Author: Denise DeFelice Black Occupation: Musician/Bandleader Hometown: Fort Lee- now Atlantic City
Growing up in Fort Lee and being Italian has saved my life. My dad, Frank, a Telephone Co employee by day and a member of the Benny Goodman Orchestra, died in 1956. His early death became the reason for me to be a real Italian woman. My dad left all of his instruments to my brother and I got my dad's record collection. That record collection wound up being the catalyst that began my musical career.
After serving and returning home from the Army in 1973 I landed a job at The Mike Douglas Show where I met my husband. Although he was 38 years older, Howie and I were inseparable. He was the Band leader at Palumbos, Sciollas, and Cozy Morleys. My Italian stamina proved to be handy in all of these male dominated jobs I took on. I began doing fundraising shows with an Italian twist and continue to do so from my home office in Egg Harbor Twp, NJ.

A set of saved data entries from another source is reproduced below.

-- ==== Sys2Proof/Certificates/Slice0/Obligations.lean ====
section
/-! DEFINITION. The statements for the provers, one `Obligations.<Name>` each. -/
open Sys2Proof Sys2Proof.Machine

/-- O1. With command c at the front of the queue, the step is exec of c on the state whose queue is the rest; exec of a
command itself never changes the queue is stated by QueueKept. -/
def Obligations.StepRunsFront : Prop :=
  ∀ (c : Instr) (cs : List Instr) (s : State),
    step { s with pending := c :: cs } = exec c { s with pending := cs }

/-- O2. The model's choice (log entry 3): on an empty queue a step is one tick: TB rises by one while it runs below its
last value (R439, R42), a running step counts the tick as throttled when a clock runs below its step at the datum
and as a retry tick when a port or packet is being retried (R376), and nothing else changes. -/
def Obligations.IdleStepTicks : Prop :=
  ∀ s : State, s.pending = [] →
    ∃ t, step s = .next t ∧
      t.tb = (if s.tbRun = true ∧ s.tb < 2 ^ 64 - 1 then s.tb + 1 else s.tb) ∧
      (s.tbRun = true → s.tb < 2 ^ 64 - 1 → ∀ r, s.run = some r →
        t.run = some { r with throttled := r.throttled + b2n (r.slow s.clk), retry := r.retry + b2n (retrying s) }) ∧
      Frame [.tb, .run] [] s t ∧ MemSame s t

/-- O3. Whatever command runs, and in whatever state, the queue of waiting commands is as it was before. -/
def Obligations.QueueKept : Prop :=
  ∀ (c : Instr) (s t : State), exec c s = .next t → t.pending = s.pending

/-- O4. Every command completes in every state, except DBG_SRAM: with the SRAM scope of debug open (R409, R412) and an
address beyond the 384 MiB of R75 it faults, and otherwise it completes. -/
def Obligations.OnlySramReadStops : Prop :=
  (∀ (c : Instr) (s : State), (∀ a, c ≠ .dbgSram a) → ∃ t, exec c s = .next t) ∧
  (∀ (a : Nat) (s : State), bit (debugScope s) 1 = true → 384 * 2 ^ 20 ≤ a → exec (.dbgSram a) s = .fault .sramAbsent) ∧
  (∀ (a : Nat) (s : State), bit (debugScope s) 1 = false ∨ a < 384 * 2 ^ 20 → ∃ t, exec (.dbgSram a) s = .next t)

/-- O5. At reset memory, the trace region and the register store are in canonical form, and the arrays have their
lengths: 24 ports, 16 token stream ports, 16 command queues, 6 pools and 8 trace lanes. -/
def Obligations.InvReset : Prop :=
  Inv State.reset

/-- O6. From every state in which memory, the trace region and the register store are in canonical form and the arrays
have their lengths, every step, whatever command waits or none, leads to such a state. -/
def Obligations.InvStep : Prop :=
  ∀ s t : State, Inv s → step s = .next t → Inv t

/-- O7. The state right after reset: bring-up at stage RESET (R447, R448); TB stopped (R439), no plat staged or active,
no step, an empty fence bitmap (R447), IDCODE selected in the test access port (R447), every port DOWN (R312) with
its counters at zero, empty FIFOs, rings, rounds and loan tables, no certificate and no key list, and memory and
outputs empty. The fields that no rule gives a reset value are the model's choice (log entries 4, 5, 10 and 11). -/
def Obligations.ResetState : Prop :=
  State.reset.boot.stage = .reset ∧ State.reset.tbRun = false ∧ State.reset.tb = 0 ∧
  State.reset.ldr.stage = .empty ∧ State.reset.ldr.staged = none ∧ State.reset.ldr.active = none ∧
  State.reset.run = none ∧ State.reset.fences = [] ∧ State.reset.fenceSelf = false ∧ State.reset.tap.ir = 0x01 ∧
  (∀ p ∈ State.reset.ports, p.state = .down ∧ p.tx = none ∧ p.rx = none ∧ p.packets = [] ∧ p.kept = []) ∧
  State.reset.pending = [] ∧ State.reset.out = [] ∧ State.reset.mem = [] ∧ State.reset.halves = [] ∧
  State.reset.rounds = [] ∧ State.reset.orphans = [] ∧ State.reset.sec.cert = none ∧ State.reset.sec.keyList = none ∧
  (∀ q ∈ State.reset.rma, q.head = 0 ∧ q.tail = 0 ∧ q.outs = []) ∧ (∀ a, State.reset.word a = resetWord a)

/-- O8. Both resets have the same effect: every register takes its reset value, the fence bitmap is cleared, bring-up
starts at stage RESET, and every part of the block takes its value after reset. Memory, the outputs made, the
waiting commands and the port's shift registers lie outside the reset (log entries 4 and 5); debug closes (R412). -/
def Obligations.ChipReset : Prop :=
  ∀ s : State, ∀ i ∈ [Instr.chipReset, .powerOnReset],
    Completes i s (fun t => (∀ a, t.word a = resetWord a) ∧ t.fences = [] ∧ t.boot = Boot.reset ∧
      t.tap = { s.tap with halted := false } ∧ t.pending = s.pending ∧ t.out = s.out ∧ MemSame s t ∧
      OnlyParts [.tap, .pending, .out, .mem, .beyond, .freshCount] State.reset t)

/-- O9. A command that writes a privileged register without the privilege bit is ignored: E_PRIV (0x02) is recorded in
its unit, and nothing else changes. -/
def Obligations.UnprivilegedWrites : Prop :=
  ∀ s t : State,
    ((exec (.load false) s = .next t ∨ exec (.abandon false) s = .next t ∨ exec (.activate false) s = .next t ∨
      exec (.disarm false) s = .next t) →
        Recorded uPlat 0x02 s t ∧ Frame [] [.reg (uPlat + 8)] s t) ∧
    ((exec (.stage false) s = .next t ∨ exec (.arm false) s = .next t ∨ exec (.listDisarm false) s = .next t) →
        Recorded uCad 0x02 s t ∧ Frame [] [.reg (uCad + 8)] s t) ∧
    ((∃ v n chip, exec (.commit false v) s = .next t ∨ exec (.go false) s = .next t ∨
      exec (.checkpoint false) s = .next t ∨ exec (.rlogStart false n v) s = .next t ∨
      exec (.fence false chip) s = .next t ∨ exec (.unfence false chip) s = .next t ∨
      exec (.links false) s = .next t ∨ exec (.calibrate false) s = .next t) →
        Recorded uSde 0x02 s t ∧ Frame [] [.reg (uSde + 8)] s t) ∧
    ((∃ v env, exec (.cceDoorbell false v env) s = .next t) → Recorded uCce 0x02 s t ∧ Frame [] [.reg (uCce + 8)] s t) ∧
    ((∃ q v env, exec (.rmaDoorbell false q v env) s = .next t) →
        Recorded uFep 0x02 s t ∧ Frame [] [.reg (uFep + 8)] s t) ∧
    ((exec (.chalNew false) s = .next t ∨ exec (.certLoad false) s = .next t ∨ exec (.klLoad false) s = .next t ∨
      exec (.tokenLoad false) s = .next t) →
        Recorded uSec 0x02 s t ∧ Frame [] [.reg (uSec + 8)] s t)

My dad's death was my birth at age 6 years old and I owe my Good Italian Mother for all of my success. I belong to Unico Atlantic City and enjoy learning from my more learned members. My Bariese and Abbrusese heritage is most prominent in the kitchen and I collect Italian-American Singer pictures as a hobby. I am currently doing the best thing yet and that is working with Connie Francis on her new path, old tunes. I'm glad I found your site. BlackMagicSwingBand.com
Author: John Scarpati Occupation: President, Scarpati's Recycling and Salvage Hometown: Hamilton, NJ
I grew up the youngest of eight children - seven boys and one girl. We lived on Roebling Avenue, across from Hewitt School (which is now gone), in Chambersburg until I was 12. I wanted to be just like my brothers. I looked up to them and they took me under their wing. My brothers used to shine shoes to make money to help support the household. The shoeshine box got passed down from brother to brother. It was like a rite of passage. I was still a young kid, about 8 or 9, when it reached me. I used to go to the local bars - the Tremont, Bartolini's and the El Dorado to shine shoes each night. I would come home and empty all the coins out onto the kitchen table. My mother would give me a small portion and keep the rest to help run the household.

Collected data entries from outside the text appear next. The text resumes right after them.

theorem KeepsMk.set_cad {ps : List Part} {as : List Area} {s x : State} {vcad : Store (List Word32)}
    (h : Keeps ps as s x) (hpcad : Within [.cad] ps)  :
    KeepsMk ps as s { x with cad := vcad } where
  parts := fun p hq hb => by
    have := h.parts p hq hb
    cases p <;> first | exact this | exact absurd (hpcad _ List.mem_cons_self) hq
  beyond := h.beyond
  regs := h.regs
  inv := fun j => let i := h.inv j; ⟨i.regs, i.mem, i.ring, i.shape.1, i.shape.2.1, i.shape.2.2.1, i.shape.2.2.2.1, i.shape.2.2.2.2⟩

theorem KeepsMk.set_cadRefetch {ps : List Part} {as : List Area} {s x : State} {vcadRefetch : List CadRefetch}
    (h : Keeps ps as s x) (hpcadRefetch : Within [.cadRefetch] ps)  :
    KeepsMk ps as s { x with cadRefetch := vcadRefetch } where
  parts := fun p hq hb => by
    have := h.parts p hq hb
    cases p <;> first | exact this | exact absurd (hpcadRefetch _ List.mem_cons_self) hq
  beyond := h.beyond
  regs := h.regs
  inv := fun j => let i := h.inv j; ⟨i.regs, i.mem, i.ring, i.shape.1, i.shape.2.1, i.shape.2.2.1, i.shape.2.2.2.1, i.shape.2.2.2.2⟩

theorem KeepsMk.set_cce {ps : List Part} {as : List Area} {s x : State} {vcce : Cce}
    (h : Keeps ps as s x) (hpcce : Within [.cce] ps)  :
    KeepsMk ps as s { x with cce := vcce } where
  parts := fun p hq hb => by
    have := h.parts p hq hb
    cases p <;> first | exact this | exact absurd (hpcce _ List.mem_cons_self) hq
  beyond := h.beyond
  regs := h.regs
  inv := fun j => let i := h.inv j; ⟨i.regs, i.mem, i.ring, i.shape.1, i.shape.2.1, i.shape.2.2.1, i.shape.2.2.2.1, i.shape.2.2.2.2⟩

theorem KeepsMk.set_chipHist {ps : List Part} {as : List Area} {s x : State} {vchipHist : List (Nat × Nat)}
    (h : Keeps ps as s x) (hpchipHist : Within [.chipHist] ps)  :
    KeepsMk ps as s { x with chipHist := vchipHist } where
  parts := fun p hq hb => by
    have := h.parts p hq hb
    cases p <;> first | exact this | exact absurd (hpchipHist _ List.mem_cons_self) hq
  beyond := h.beyond
  regs := h.regs
  inv := fun j => let i := h.inv j; ⟨i.regs, i.mem, i.ring, i.shape.1, i.shape.2.1, i.shape.2.2.1, i.shape.2.2.2.1, i.shape.2.2.2.2⟩

theorem KeepsMk.set_clk {ps : List Part} {as : List Area} {s x : State} {vclk : Clk}
    (h : Keeps ps as s x) (hpclk : Within [.clk] ps)  :
    KeepsMk ps as s { x with clk := vclk } where
  parts := fun p hq hb => by
    have := h.parts p hq hb
    cases p <;> first | exact this | exact absurd (hpclk _ List.mem_cons_self) hq
  beyond := h.beyond
  regs := h.regs
  inv := fun j => let i := h.inv j; ⟨i.regs, i.mem, i.ring, i.shape.1, i.shape.2.1, i.shape.2.2.1, i.shape.2.2.2.1, i.shape.2.2.2.2⟩

theorem KeepsMk.set_collectHeld {ps : List Part} {as : List Area} {s x : State} {vcollectHeld : List HeldTile}
    (h : Keeps ps as s x) (hpcollectHeld : Within [.collectHeld] ps)  :
    KeepsMk ps as s { x with collectHeld := vcollectHeld } where
  parts := fun p hq hb => by
    have := h.parts p hq hb
    cases p <;> first | exact this | exact absurd (hpcollectHeld _ List.mem_cons_self) hq
  beyond := h.beyond
  regs := h.regs
  inv := fun j => let i := h.inv j; ⟨i.regs, i.mem, i.ring, i.shape.1, i.shape.2.1, i.shape.2.2.1, i.shape.2.2.2.1, i.shape.2.2.2.2⟩

theorem KeepsMk.set_collects {ps : List Part} {as : List Area} {s x : State} {vcollects : List Collect}
    (h : Keeps ps as s x) (hpcollects : Within [.collects] ps)  :
    KeepsMk ps as s { x with collects := vcollects } where
  parts := fun p hq hb => by
    have := h.parts p hq hb
    cases p <;> first | exact this | exact absurd (hpcollects _ List.mem_cons_self) hq
  beyond := h.beyond
  regs := h.regs
  inv := fun j => let i := h.inv j; ⟨i.regs, i.mem, i.ring, i.shape.1, i.shape.2.1, i.shape.2.2.1, i.shape.2.2.2.1, i.shape.2.2.2.2⟩

theorem KeepsMk.set_commits {ps : List Part} {as : List Area} {s x : State} {vcommits : Commits}
    (h : Keeps ps as s x) (hpcommits : Within [.commits] ps)  :
    KeepsMk ps as s { x with commits := vcommits } where
  parts := fun p hq hb => by
    have := h.parts p hq hb
    cases p <;> first | exact this | exact absurd (hpcommits _ List.mem_cons_self) hq
  beyond := h.beyond
  regs := h.regs
  inv := fun j => let i := h.inv j; ⟨i.regs, i.mem, i.ring, i.shape.1, i.shape.2.1, i.shape.2.2.1, i.shape.2.2.2.1, i.shape.2.2.2.2⟩

theorem KeepsMk.set_dat {ps : List Part} {as : List Area} {s x : State} {vdat : Dat}
    (h : Keeps ps as s x) (hpdat : Within [.dat] ps)  :
    KeepsMk ps as s { x with dat := vdat } where
  parts := fun p hq hb => by
    have := h.parts p hq hb
    cases p <;> first | exact this | exact absurd (hpdat _ List.mem_cons_self) hq
  beyond := h.beyond
  regs := h.regs
  inv := fun j => let i := h.inv j; ⟨i.regs, i.mem, i.ring, i.shape.1, i.shape.2.1, i.shape.2.2.1, i.shape.2.2.2.1, i.shape.2.2.2.2⟩

theorem KeepsMk.set_dedup {ps : List Part} {as : List Area} {s x : State} {vdedup : Dedup}
    (h : Keeps ps as s x) (hpdedup : Within [.dedup] ps)  :
    KeepsMk ps as s { x with dedup := vdedup } where
  parts := fun p hq hb => by
    have := h.parts p hq hb
    cases p <;> first | exact this | exact absurd (hpdedup _ List.mem_cons_self) hq
  beyond := h.beyond
  regs := h.regs
  inv := fun j => let i := h.inv j; ⟨i.regs, i.mem, i.ring, i.shape.1, i.shape.2.1, i.shape.2.2.1, i.shape.2.2.2.1, i.shape.2.2.2.2⟩

theorem KeepsMk.set_demand {ps : List Part} {as : List Area} {s x : State} {vdemand : List Demand}
    (h : Keeps ps as s x) (hpdemand : Within [.demand] ps)  :
    KeepsMk ps as s { x with demand := vdemand } where
  parts := fun p hq hb => by
    have := h.parts p hq hb
    cases p <;> first | exact this | exact absurd (hpdemand _ List.mem_cons_self) hq
  beyond := h.beyond
  regs := h.regs
  inv := fun j => let i := h.inv j; ⟨i.regs, i.mem, i.ring, i.shape.1, i.shape.2.1, i.shape.2.2.1, i.shape.2.2.2.1, i.shape.2.2.2.2⟩

theorem KeepsMk.set_devKey {ps : List Part} {as : List Area} {s x : State} {vdevKey : Option DevKey}
    (h : Keeps ps as s x) (hpdevKey : Within [.devKey] ps)  :
    KeepsMk ps as s { x with devKey := vdevKey } where
  parts := fun p hq hb => by
    have := h.parts p hq hb
    cases p <;> first | exact this | exact absurd (hpdevKey _ List.mem_cons_self) hq
  beyond := h.beyond
  regs := h.regs
  inv := fun j => let i := h.inv j; ⟨i.regs, i.mem, i.ring, i.shape.1, i.shape.2.1, i.shape.2.2.1, i.shape.2.2.2.1, i.shape.2.2.2.2⟩

theorem KeepsMk.set_feeds {ps : List Part} {as : List Area} {s x : State} {vfeeds : List Feed}
    (h : Keeps ps as s x) (hpfeeds : Within [.feeds] ps)  :
    KeepsMk ps as s { x with feeds := vfeeds } where
  parts := fun p hq hb => by
    have := h.parts p hq hb
    cases p <;> first | exact this | exact absurd (hpfeeds _ List.mem_cons_self) hq
  beyond := h.beyond
  regs := h.regs
  inv := fun j => let i := h.inv j; ⟨i.regs, i.mem, i.ring, i.shape.1, i.shape.2.1, i.shape.2.2.1, i.shape.2.2.2.1, i.shape.2.2.2.2⟩

theorem KeepsMk.set_fenceSelf {ps : List Part} {as : List Area} {s x : State} {vfenceSelf : Bool}
    (h : Keeps ps as s x) (hpfenceSelf : Within [.fenceSelf] ps)  :
    KeepsMk ps as s { x with fenceSelf := vfenceSelf } where
  parts := fun p hq hb => by
    have := h.parts p hq hb
    cases p <;> first | exact this | exact absurd (hpfenceSelf _ List.mem_cons_self) hq
  beyond := h.beyond
  regs := h.regs
  inv := fun j => let i := h.inv j; ⟨i.regs, i.mem, i.ring, i.shape.1, i.shape.2.1, i.shape.2.2.1, i.shape.2.2.2.1, i.shape.2.2.2.2⟩

theorem KeepsMk.set_fences {ps : List Part} {as : List Area} {s x : State} {vfences : List Nat}
    (h : Keeps ps as s x) (hpfences : Within [.fences] ps)  :
    KeepsMk ps as s { x with fences := vfences } where
  parts := fun p hq hb => by
    have := h.parts p hq hb
    cases p <;> first | exact this | exact absurd (hpfences _ List.mem_cons_self) hq
  beyond := h.beyond
  regs := h.regs
  inv := fun j => let i := h.inv j; ⟨i.regs, i.mem, i.ring, i.shape.1, i.shape.2.1, i.shape.2.2.1, i.shape.2.2.2.1, i.shape.2.2.2.2⟩

theorem KeepsMk.set_fep {ps : List Part} {as : List Area} {s x : State} {vfep : Fep}
    (h : Keeps ps as s x) (hpfep : Within [.fep] ps)  :
    KeepsMk ps as s { x with fep := vfep } where
  parts := fun p hq hb => by
    have := h.parts p hq hb
    cases p <;> first | exact this | exact absurd (hpfep _ List.mem_cons_self) hq
  beyond := h.beyond
  regs := h.regs
  inv := fun j => let i := h.inv j; ⟨i.regs, i.mem, i.ring, i.shape.1, i.shape.2.1, i.shape.2.2.1, i.shape.2.2.2.1, i.shape.2.2.2.2⟩

theorem KeepsMk.set_freshCount {ps : List Part} {as : List Area} {s x : State} {vfreshCount : Nat}
    (h : Keeps ps as s x) (hpfreshCount : Within [.freshCount] ps)  :
    KeepsMk ps as s { x with freshCount := vfreshCount } where
  parts := fun p hq hb => by
    have := h.parts p hq hb
    cases p <;> first | exact this | exact absurd (hpfreshCount _ List.mem_cons_self) hq
  beyond := h.beyond
  regs := h.regs
  inv := fun j => let i := h.inv j; ⟨i.regs, i.mem, i.ring, i.shape.1, i.shape.2.1, i.shape.2.2.1, i.shape.2.2.2.1, i.shape.2.2.2.2⟩

theorem KeepsMk.set_fuses {ps : List Part} {as : List Area} {s x : State} {vfuses : Fuses}
    (h : Keeps ps as s x) (hpfuses : Within [.fuses] ps)  :
    KeepsMk ps as s { x with fuses := vfuses } where
  parts := fun p hq hb => by
    have := h.parts p hq hb
    cases p <;> first | exact this | exact absurd (hpfuses _ List.mem_cons_self) hq
  beyond := h.beyond
  regs := h.regs
  inv := fun j => let i := h.inv j; ⟨i.regs, i.mem, i.ring, i.shape.1, i.shape.2.1, i.shape.2.2.1, i.shape.2.2.2.1, i.shape.2.2.2.2⟩

theorem KeepsMk.set_gen {ps : List Part} {as : List Area} {s x : State} {vgen : Nat}
    (h : Keeps ps as s x) (hpgen : Within [.gen] ps)  :
    KeepsMk ps as s { x with gen := vgen } where
  parts := fun p hq hb => by
    have := h.parts p hq hb
    cases p <;> first | exact this | exact absurd (hpgen _ List.mem_cons_self) hq
  beyond := h.beyond
  regs := h.regs
  inv := fun j => let i := h.inv j; ⟨i.regs, i.mem, i.ring, i.shape.1, i.shape.2.1, i.shape.2.2.1, i.shape.2.2.2.1, i.shape.2.2.2.2⟩

theorem KeepsMk.set_halves {ps : List Part} {as : List Area} {s x : State} {vhalves : List Half}
    (h : Keeps ps as s x) (hphalves : Within [.halves] ps)  :
    KeepsMk ps as s { x with halves := vhalves } where
  parts := fun p hq hb => by
    have := h.parts p hq hb
    cases p <;> first | exact this | exact absurd (hphalves _ List.mem_cons_self) hq
  beyond := h.beyond
  regs := h.regs
  inv := fun j => let i := h.inv j; ⟨i.regs, i.mem, i.ring, i.shape.1, i.shape.2.1, i.shape.2.2.1, i.shape.2.2.2.1, i.shape.2.2.2.2⟩

theorem KeepsMk.set_handed {ps : List Part} {as : List Area} {s x : State} {vhanded : List Handed}
    (h : Keeps ps as s x) (hphanded : Within [.handed] ps)  :
    KeepsMk ps as s { x with handed := vhanded } where
  parts := fun p hq hb => by
    have := h.parts p hq hb
    cases p <;> first | exact this | exact absurd (hphanded _ List.mem_cons_self) hq
  beyond := h.beyond
  regs := h.regs
  inv := fun j => let i := h.inv j; ⟨i.regs, i.mem, i.ring, i.shape.1, i.shape.2.1, i.shape.2.2.1, i.shape.2.2.2.1, i.shape.2.2.2.2⟩

theorem KeepsMk.set_homes {ps : List Part} {as : List Area} {s x : State} {vhomes : List HomeTally}
    (h : Keeps ps as s x) (hphomes : Within [.homes] ps)  :
    KeepsMk ps as s { x with homes := vhomes } where
  parts := fun p hq hb => by
    have := h.parts p hq hb
    cases p <;> first | exact this | exact absurd (hphomes _ List.mem_cons_self) hq
  beyond := h.beyond
  regs := h.regs
  inv := fun j => let i := h.inv j; ⟨i.regs, i.mem, i.ring, i.shape.1, i.shape.2.1, i.shape.2.2.1, i.shape.2.2.2.1, i.shape.2.2.2.2⟩

theorem KeepsMk.set_ingestHeld {ps : List Part} {as : List Area} {s x : State} {vingestHeld : List HeldTile}
    (h : Keeps ps as s x) (hpingestHeld : Within [.ingestHeld] ps)  :
    KeepsMk ps as s { x with ingestHeld := vingestHeld } where
  parts := fun p hq hb => by
    have := h.parts p hq hb
    cases p <;> first | exact this | exact absurd (hpingestHeld _ List.mem_cons_self) hq
  beyond := h.beyond
  regs := h.regs
  inv := fun j => let i := h.inv j; ⟨i.regs, i.mem, i.ring, i.shape.1, i.shape.2.1, i.shape.2.2.1, i.shape.2.2.2.1, i.shape.2.2.2.2⟩

theorem KeepsMk.set_latched {ps : List Part} {as : List Area} {s x : State} {vlatched : Store Word32}
    (h : Keeps ps as s x) (hplatched : Within [.latched] ps)  :
    KeepsMk ps as s { x with latched := vlatched } where
  parts := fun p hq hb => by
    have := h.parts p hq hb
    cases p <;> first | exact this | exact absurd (hplatched _ List.mem_cons_self) hq
  beyond := h.beyond
  regs := h.regs
  inv := fun j => let i := h.inv j; ⟨i.regs, i.mem, i.ring, i.shape.1, i.shape.2.1, i.shape.2.2.1, i.shape.2.2.2.1, i.shape.2.2.2.2⟩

All of my brothers went into the service. I wanted to be just like them and went to enlist but they wouldn't let me since all my brothers had enlisted and one of them, Michael, had died while in the service. That was when we moved to Hamilton, on Edinburg Road, to the home in which I still live.
When we moved out to Edinburg Road my brothers and their friends used to gather at my parents house every Sunday morning for breakfast. If it was a special occasion they would come back for dinner. I continue the breakfast tradition to this day with friends and family. It's the place where the idea of the Mercer County Italian American Festival was born.